*** EXTRACTED MATERIAL ***

theorem totalCount_of_zero {ctx : List CtxEntry} (h : ∀ x ∈ ctx, x.occ = 0) : totalCount ctx = 0 :=
  List.sum_eq_zero (by simpa using h)

/-- An entry with all the counts leaves the seed's interval as it is. -/
theorem ArithRegs.narrow_seed (code : BitVec 16) {t : Nat} (ht : 1 ≤ t) :
    (ArithRegs.seed code).narrow 0 t t = ArithRegs.seed code := by
  have hlow : (ArithRegs.seed code).newLow 0 t = 0 := by
    rw [ArithRegs.newLow, Nat.mul_zero, Nat.zero_div]
    rfl
  have hrange : (ArithRegs.seed code).range = 65536 := by simp [ArithRegs.range, ArithRegs.seed]
  have hhigh : (ArithRegs.seed code).newHigh 0 t t = 0xFFFF := by
    rw [ArithRegs.newHigh, Nat.zero_add, Nat.mul_div_cancel _ ht, hrange]
    simp [ArithRegs.seed]
  rw [ArithRegs.narrow, hlow, hhigh]
  rfl

/-- Where one entry has all the counts, its value is decoded over and over from the seed's interval. -/
theorem arithValues_single {src : BitSource} {ctx : List CtxEntry} {e : CtxEntry} (htotal : totalCount ctx = e.occ)
    (hocc : 1 ≤ e.occ) (hfind : ∀ resc, resc < e.occ → findEntry resc ctx 0 = some (e, 0)) (hsymbol : e.symbol ≠ -2)
    (hnext : e.next = 0) (code : BitVec 16) (n k : Nat) :
    arithValues src [ctx] n 0 (ArithRegs.seed code) [] k = .ok ((List.replicate n e.val, []), k) := by
  have hordered := ArithRegs.seed_ordered code
  have hresc := hordered.resc_lt (htotal ▸ hocc)
  induction n with
  | zero => rfl
  | succ n ih =>
    rw [arithValues_succ rfl hordered (htotal ▸ hocc) (hfind _ (htotal ▸ hresc)) (Nat.zero_le _) (by omega) (by omega)
      (if_neg hsymbol), htotal, ArithRegs.narrow_seed code hocc,
      Cursor.bind_eq (arithRenorm_of_settled (ArithRegs.seed_settled code) _ _), hnext, if_neg (by simp),
      Cursor.bind_eq ih]
    rfl

/-- Settles O40: the one entry takes the whole interval, so no bit is read after the seed. -/
theorem singleSymbolArithmetic : Obligations.SingleSymbolArithmetic := by
  intro ws len p n pre post e hpre hpost hocc _ hsymbol hnext
  obtain ⟨code, hstart⟩ := arithStart_eq ws len p [pre ++ e :: post] n []
  have htotal : totalCount (pre ++ e :: post) = e.occ := by
    rw [totalCount_append, totalCount_cons, totalCount_of_zero hpre, totalCount_of_zero hpost]
    omega
  have hfind (resc : Nat) (h : resc < e.occ) : findEntry resc (pre ++ e :: post) 0 = some (e, 0) := by
    rw [findEntry_append_of_zero hpre, findEntry, if_pos (by omega)]
  exact hstart.trans (arithValues_single htotal hocc hfind hsymbol hnext code n 16)

end Sys2Proof.Machine

/-! Huffman trees and their walks (43_codecs.md R220 to R225). -/

namespace Sys2Proof.Machine

/-! The heap keeps its nodes (R221). -/

@[simp] theorem HuffTree.weight_leaf (e : CtxEntry) : (HuffTree.leaf e).weight = e.occ := rfl

@[simp] theorem HuffTree.weight_node (w : Nat) (l r : HuffTree) : (HuffTree.node w l r).weight = w := rfl

/-- The weight of all nodes of a heap. -/
def heapTotal (h : List HuffTree) : Nat := (h.map HuffTree.weight).sum

@[simp] theorem heapTotal_cons (x : HuffTree) (h : List HuffTree) : heapTotal (x :: h) = x.weight + heapTotal h := by
  simp [heapTotal]

theorem heapTotal_perm {h h' : List HuffTree} (hp : h.Perm h') : heapTotal h = heapTotal h' :=
  (hp.map HuffTree.weight).sum_eq

theorem weight_le_heapTotal {x : HuffTree} {h : List HuffTree} (hx : x ∈ h) : x.weight ≤ heapTotal h :=
  List.single_le_sum (fun _ _ => Nat.zero_le _) _ (List.mem_map_of_mem hx)

theorem heapSwap_perm (h : List HuffTree) (i j : Nat) : (heapSwap h i j).Perm h := by
  unfold heapSwap
  split
  · next a b ha hb =>
    obtain ⟨hi, rfl⟩ := List.getElem?_eq_some_iff.1 ha
    obtain ⟨hj, rfl⟩ := List.getElem?_eq_some_iff.1 hb
    exact List.set_set_perm hi hj
  · exact .refl h

theorem heapSwap_comm {i j : Nat} (hij : i ≠ j) (h : List HuffTree) : heapSwap h j i = heapSwap h i j := by
  unfold heapSwap
  cases h[i]? with
  | none => cases h[j]? <;> rfl
  | some a =>
    cases h[j]? with
    | none => rfl
    | some b => exact List.set_comm a b hij.symm

theorem siftUp_perm (fuel i : Nat) (h : List HuffTree) : (siftUp fuel i h).Perm h := by
  induction fuel generalizing i h with
  | zero => exact .refl h
  | succ fuel ih =>
    rw [siftUp]
    split
    · exact (ih _ _).trans (heapSwap_perm h _ _)
    · exact .refl h

theorem siftDown_perm (fuel i : Nat) (h : List HuffTree) : (siftDown fuel i h).Perm h := by
  induction fuel generalizing i h with
  | zero => exact .refl h
  | succ fuel ih =>
    rw [siftDown]
    split
    · exact (ih _ _).trans (heapSwap_perm h _ _)
    · exact .refl h

theorem heapPush_perm (h : List HuffTree) (x : HuffTree) : (heapPush h x).Perm (x :: h) :=
  (siftUp_perm _ _ _).trans (List.perm_append_singleton x h)

theorem foldl_heapPush_perm (ctx : List CtxEntry) (h : List HuffTree) :
    (ctx.foldl (fun h e => heapPush h (.leaf e)) h).Perm (ctx.map .leaf ++ h) := by
  induction ctx generalizing h with
  | nil => exact .refl h
  | cons e ctx ih => exact (ih _).trans (((heapPush_perm h (.leaf e)).append_left _).trans List.perm_middle)

theorem heapPop_singleton (x : HuffTree) : heapPop [x] = some (x, []) := rfl

/-- The last node takes the place of the top. -/
theorem heapPop_append (top last : HuffTree) (h : List HuffTree) :
    heapPop (top :: (h ++ [last])) = some (top, siftDown (h.length + 2) 0 (last :: h)) := by
  have hlast : (top :: (h ++ [last])).getLast? = some last := by
    rw [← List.cons_append, List.getLast?_append, List.getLast?_singleton]
    rfl
  have hrest : (top :: (h ++ [last])).dropLast = top :: h := by
    rw [← List.cons_append, List.dropLast_concat]
  simp only [heapPop, hlast, hrest, List.head?_cons, List.set_cons_zero, List.length_cons, List.length_append,
    List.length_nil]

/-! No sift moves a heaviest node up to the top. -/

theorem heapWeight_eq {h : List HuffTree} {i : Nat} {x : HuffTree} (hx : h[i]? = some x) :
    heapWeight h i = x.weight := by
  simp [heapWeight, hx]

section

variable {h : List HuffTree} {t : HuffTree}

/-- A swap that brings a lighter node to the top. -/
theorem heapSwap_zero_head {j : Nat} (hmax : ∀ x ∈ h, x.weight ≤ t.weight) (hj : 0 < j) (hlen : j < h.length)
    (hlt : heapWeight h j < heapWeight h 0) : (heapSwap h 0 j).head? ≠ some t := by
  obtain ⟨j, rfl⟩ := Nat.exists_eq_add_of_le' hj
  cases h with
  | nil => exact absurd hlen (Nat.not_lt_zero _)
  | cons top h =>
    have hget : (top :: h)[j + 1]? = some (h[j]'(Nat.lt_of_succ_lt_succ hlen)) := by simp
    rw [heapWeight_eq hget, heapWeight_eq List.getElem?_cons_zero] at hlt
    have htop := hmax top (List.mem_cons_self ..)
    simp only [heapSwap, hget, List.getElem?_cons_zero, List.set_cons_zero, List.set_cons_succ, List.head?_cons, ne_eq,
      Option.some.injEq]
    rintro rfl
    omega

/-- A swap of a place with a later, lighter one. -/
theorem heapSwap_head {i j : Nat} (hmax : ∀ x ∈ h, x.weight ≤ t.weight) (hij : i < j)
    (hlt : heapWeight h j < heapWeight h i) (hhead : h.head? ≠ some t) : (heapSwap h i j).head? ≠ some t := by
  by_cases hlen : j < h.length
  · cases i with
    | zero => exact heapSwap_zero_head hmax hij hlen hlt
    | succ i =>
      obtain ⟨j, rfl⟩ := Nat.exists_eq_add_of_le' (Nat.zero_lt_of_lt hij)
      cases h with
      | nil => exact hhead
      | cons top h =>
        unfold heapSwap
        split <;> exact hhead
  · have hnone : h[j]? = none := List.getElem?_eq_none (not_lt.1 hlen)
    have hsame : heapSwap h i j = h := by
      unfold heapSwap
      split
      · next hb => simp [hnone] at hb
      · rfl
    rwa [hsame]

theorem siftUp_head {fuel i : Nat} (hmax : ∀ x ∈ h, x.weight ≤ t.weight) (hhead : h.head? ≠ some t) :
    (siftUp fuel i h).head? ≠ some t := by
  induction fuel generalizing i h with
  | zero => exact hhead
  | succ fuel ih =>
    rw [siftUp]
    split
    · next hlt =>
      exact ih (fun x hx => hmax x ((heapSwap_perm ..).subset hx)) (heapSwap_head hmax (by omega) hlt.2 hhead)
    · exact hhead

theorem lt_smallerChild (h : List HuffTree) (i : Nat) : i < smallerChild h i := by
  unfold smallerChild
  split <;> omega

theorem smallerChild_lt {i : Nat} (hi : 2 * i + 1 < h.length) : smallerChild h i < h.length := by
  unfold smallerChild
  split <;> omega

***

TASK INSTRUCTIONS | Only lines containing "hmax" belong in the answer; copy every such line from the records.

COMPLETED EXERCISE |
theorem heapSwap_zero_head {j : Nat} (hmax : ∀ x ∈ h, x.weight ≤ t.weight) (hj : 0 < j) (hlen : j < h.length)
    have htop := hmax top (List.mem_cons_self ..)
theorem heapSwap_head {i j : Nat} (hmax : ∀ x ∈ h, x.weight ≤ t.weight) (hij : i < j)
    | zero => exact heapSwap_zero_head hmax hij hlen hlt
theorem siftUp_head {fuel i : Nat} (hmax : ∀ x ∈ h, x.weight ≤ t.weight) (hhead : h.head? ≠ some t) :
      exact ih (fun x hx => hmax x ((heapSwap_perm ..).subset hx)) (heapSwap_head hmax (by omega) hlt.2 hhead)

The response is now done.